With Bleecker Street's family comedy India Sweets and Spices now playing in theaters worldwide, we were able to sit down with writer/director Geeta Malik (Shameless; Troublemaker) to talk about the critically acclaimed film and her desire to craft an authentic Indian American experience for a western audience.
The film tells the story of Alia Kapur (Sophia Ali), who returns to her family’s posh suburban New Jersey home after a year away at college and upends their well-ordered life with her brash independence. After befriending Varun (Rish Shah), the handsome son of the new owners of the local Indian grocery, she invites his family to a dinner party where long-buried family secrets are revealed.
Alia’s unexpected discovery and subsequent surprise turn to rebellion when she uncovers secrets about both her parents that push her toward a daring and ultimately hilarious confrontation. The film celebrates a young woman’s coming of age journey set against a lovingly framed glimpse of the life of an Indian American family.
Check out the video interview below, and keep scrolling for the full transcript!
ROHAN: When writing the script, how much did you draw from your own personal experience growing up and how much did you sort of create specifically for Alia's story?
GEETA: Definitely took some creative license, but this is definitely based on my memories and emotions going to those dinner parties growing up. There was a lot of - you know, you’re a kid, and you go play in the basement, with video games or whatever, you get a little bit older and as a girl, I was expected to help serve food and all of that. Then, you become a teenager and you start realizing, “Wow, this is kind of a crazy situation we got going on here.”
ROHAN: This film really feels like an authentic Indian-American story, which is kind of a rarity in Hollywood. Was it important to you to tell as authentic a story as possible?

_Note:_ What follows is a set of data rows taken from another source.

-- ==== Sys2Proof/Laws/Decode.lean ====
section
/-!
SUPPORT. The fields of each encoded format: what the decoder reads back from what the encoder wrote, field by field; and
that the two orders of each scrambled immediate are inverse to each other.
-/
namespace Sys2Proof

/-! ### encR -/

@[simp] theorem opcodeF_encR (f7 : BitVec 7) (rs2 : RegNum) (rs1 : RegNum) (f3 : BitVec 3) (rd : RegNum) (op : BitVec 7) :
    opcodeF (encR f7 rs2 rs1 f3 rd op) = op := by
  apply BitVec.eq_of_getLsbD_eq
  intro i hi
  simp only [opcodeF, encR, BitVec.getLsbD_append, BitVec.getLsbD_extractLsb']
  interval_cases i <;> simp

@[simp] theorem rdF_encR (f7 : BitVec 7) (rs2 : RegNum) (rs1 : RegNum) (f3 : BitVec 3) (rd : RegNum) (op : BitVec 7) :
    rdF (encR f7 rs2 rs1 f3 rd op) = rd := by
  apply BitVec.eq_of_getLsbD_eq
  intro i hi
  simp only [rdF, encR, BitVec.getLsbD_append, BitVec.getLsbD_extractLsb']
  interval_cases i <;> simp

@[simp] theorem f3F_encR (f7 : BitVec 7) (rs2 : RegNum) (rs1 : RegNum) (f3 : BitVec 3) (rd : RegNum) (op : BitVec 7) :
    f3F (encR f7 rs2 rs1 f3 rd op) = f3 := by
  apply BitVec.eq_of_getLsbD_eq
  intro i hi
  simp only [f3F, encR, BitVec.getLsbD_append, BitVec.getLsbD_extractLsb']
  interval_cases i <;> simp

@[simp] theorem rs1F_encR (f7 : BitVec 7) (rs2 : RegNum) (rs1 : RegNum) (f3 : BitVec 3) (rd : RegNum) (op : BitVec 7) :
    rs1F (encR f7 rs2 rs1 f3 rd op) = rs1 := by
  apply BitVec.eq_of_getLsbD_eq
  intro i hi
  simp only [rs1F, encR, BitVec.getLsbD_append, BitVec.getLsbD_extractLsb']
  interval_cases i <;> simp

@[simp] theorem rs2F_encR (f7 : BitVec 7) (rs2 : RegNum) (rs1 : RegNum) (f3 : BitVec 3) (rd : RegNum) (op : BitVec 7) :
    rs2F (encR f7 rs2 rs1 f3 rd op) = rs2 := by
  apply BitVec.eq_of_getLsbD_eq
  intro i hi
  simp only [rs2F, encR, BitVec.getLsbD_append, BitVec.getLsbD_extractLsb']
  interval_cases i <;> simp

@[simp] theorem f7F_encR (f7 : BitVec 7) (rs2 : RegNum) (rs1 : RegNum) (f3 : BitVec 3) (rd : RegNum) (op : BitVec 7) :
    f7F (encR f7 rs2 rs1 f3 rd op) = f7 := by
  apply BitVec.eq_of_getLsbD_eq
  intro i hi
  simp only [f7F, encR, BitVec.getLsbD_append, BitVec.getLsbD_extractLsb']
  interval_cases i <;> simp

/-! ### encI -/

@[simp] theorem opcodeF_encI (imm : BitVec 12) (rs1 : RegNum) (f3 : BitVec 3) (rd : RegNum) (op : BitVec 7) :
    opcodeF (encI imm rs1 f3 rd op) = op := by
  apply BitVec.eq_of_getLsbD_eq
  intro i hi
  simp only [opcodeF, encI, BitVec.getLsbD_append, BitVec.getLsbD_extractLsb']
  interval_cases i <;> simp

@[simp] theorem rdF_encI (imm : BitVec 12) (rs1 : RegNum) (f3 : BitVec 3) (rd : RegNum) (op : BitVec 7) :
    rdF (encI imm rs1 f3 rd op) = rd := by
  apply BitVec.eq_of_getLsbD_eq
  intro i hi
  simp only [rdF, encI, BitVec.getLsbD_append, BitVec.getLsbD_extractLsb']
  interval_cases i <;> simp

@[simp] theorem f3F_encI (imm : BitVec 12) (rs1 : RegNum) (f3 : BitVec 3) (rd : RegNum) (op : BitVec 7) :
    f3F (encI imm rs1 f3 rd op) = f3 := by
  apply BitVec.eq_of_getLsbD_eq
  intro i hi
  simp only [f3F, encI, BitVec.getLsbD_append, BitVec.getLsbD_extractLsb']
  interval_cases i <;> simp

@[simp] theorem rs1F_encI (imm : BitVec 12) (rs1 : RegNum) (f3 : BitVec 3) (rd : RegNum) (op : BitVec 7) :
    rs1F (encI imm rs1 f3 rd op) = rs1 := by
  apply BitVec.eq_of_getLsbD_eq
  intro i hi
  simp only [rs1F, encI, BitVec.getLsbD_append, BitVec.getLsbD_extractLsb']
  interval_cases i <;> simp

GEETA: Yes, it was really important to me to make it as authentic to my experience as an Indian-American as possible. I tried not to overexploit our culture, I didn’t want to be like, here “mainstream audience,” we know what that’s code for, this is how you make chai, this is all of our spices. I didn’t want to do that. This is just us, this is how we live, so I didn’t want to over explain things, so yes, I’m glad it felt authentic. I did try to do that.
ROHAN: This film touches on so many different themes - sacrificing for your family, young romance, arranged marriage, outdated traditions - were there any storylines you would’ve liked to explore further?
GEETA: That’s a great question, I feel like there was already so much going on in the movie. I think, at times, it felt like there were a lot of threads I was trying to make sure weave together properly. I would’ve loved to explore more of Shiela’s past, I think there was a lot more we could’ve shown in India, shown really what she was up to when she was younger that we just didn’t have the time or budget for, or didn’t necessarily enhance the story, but I was interested in learning more about that and showing that story. So, that would probably be the biggest thing.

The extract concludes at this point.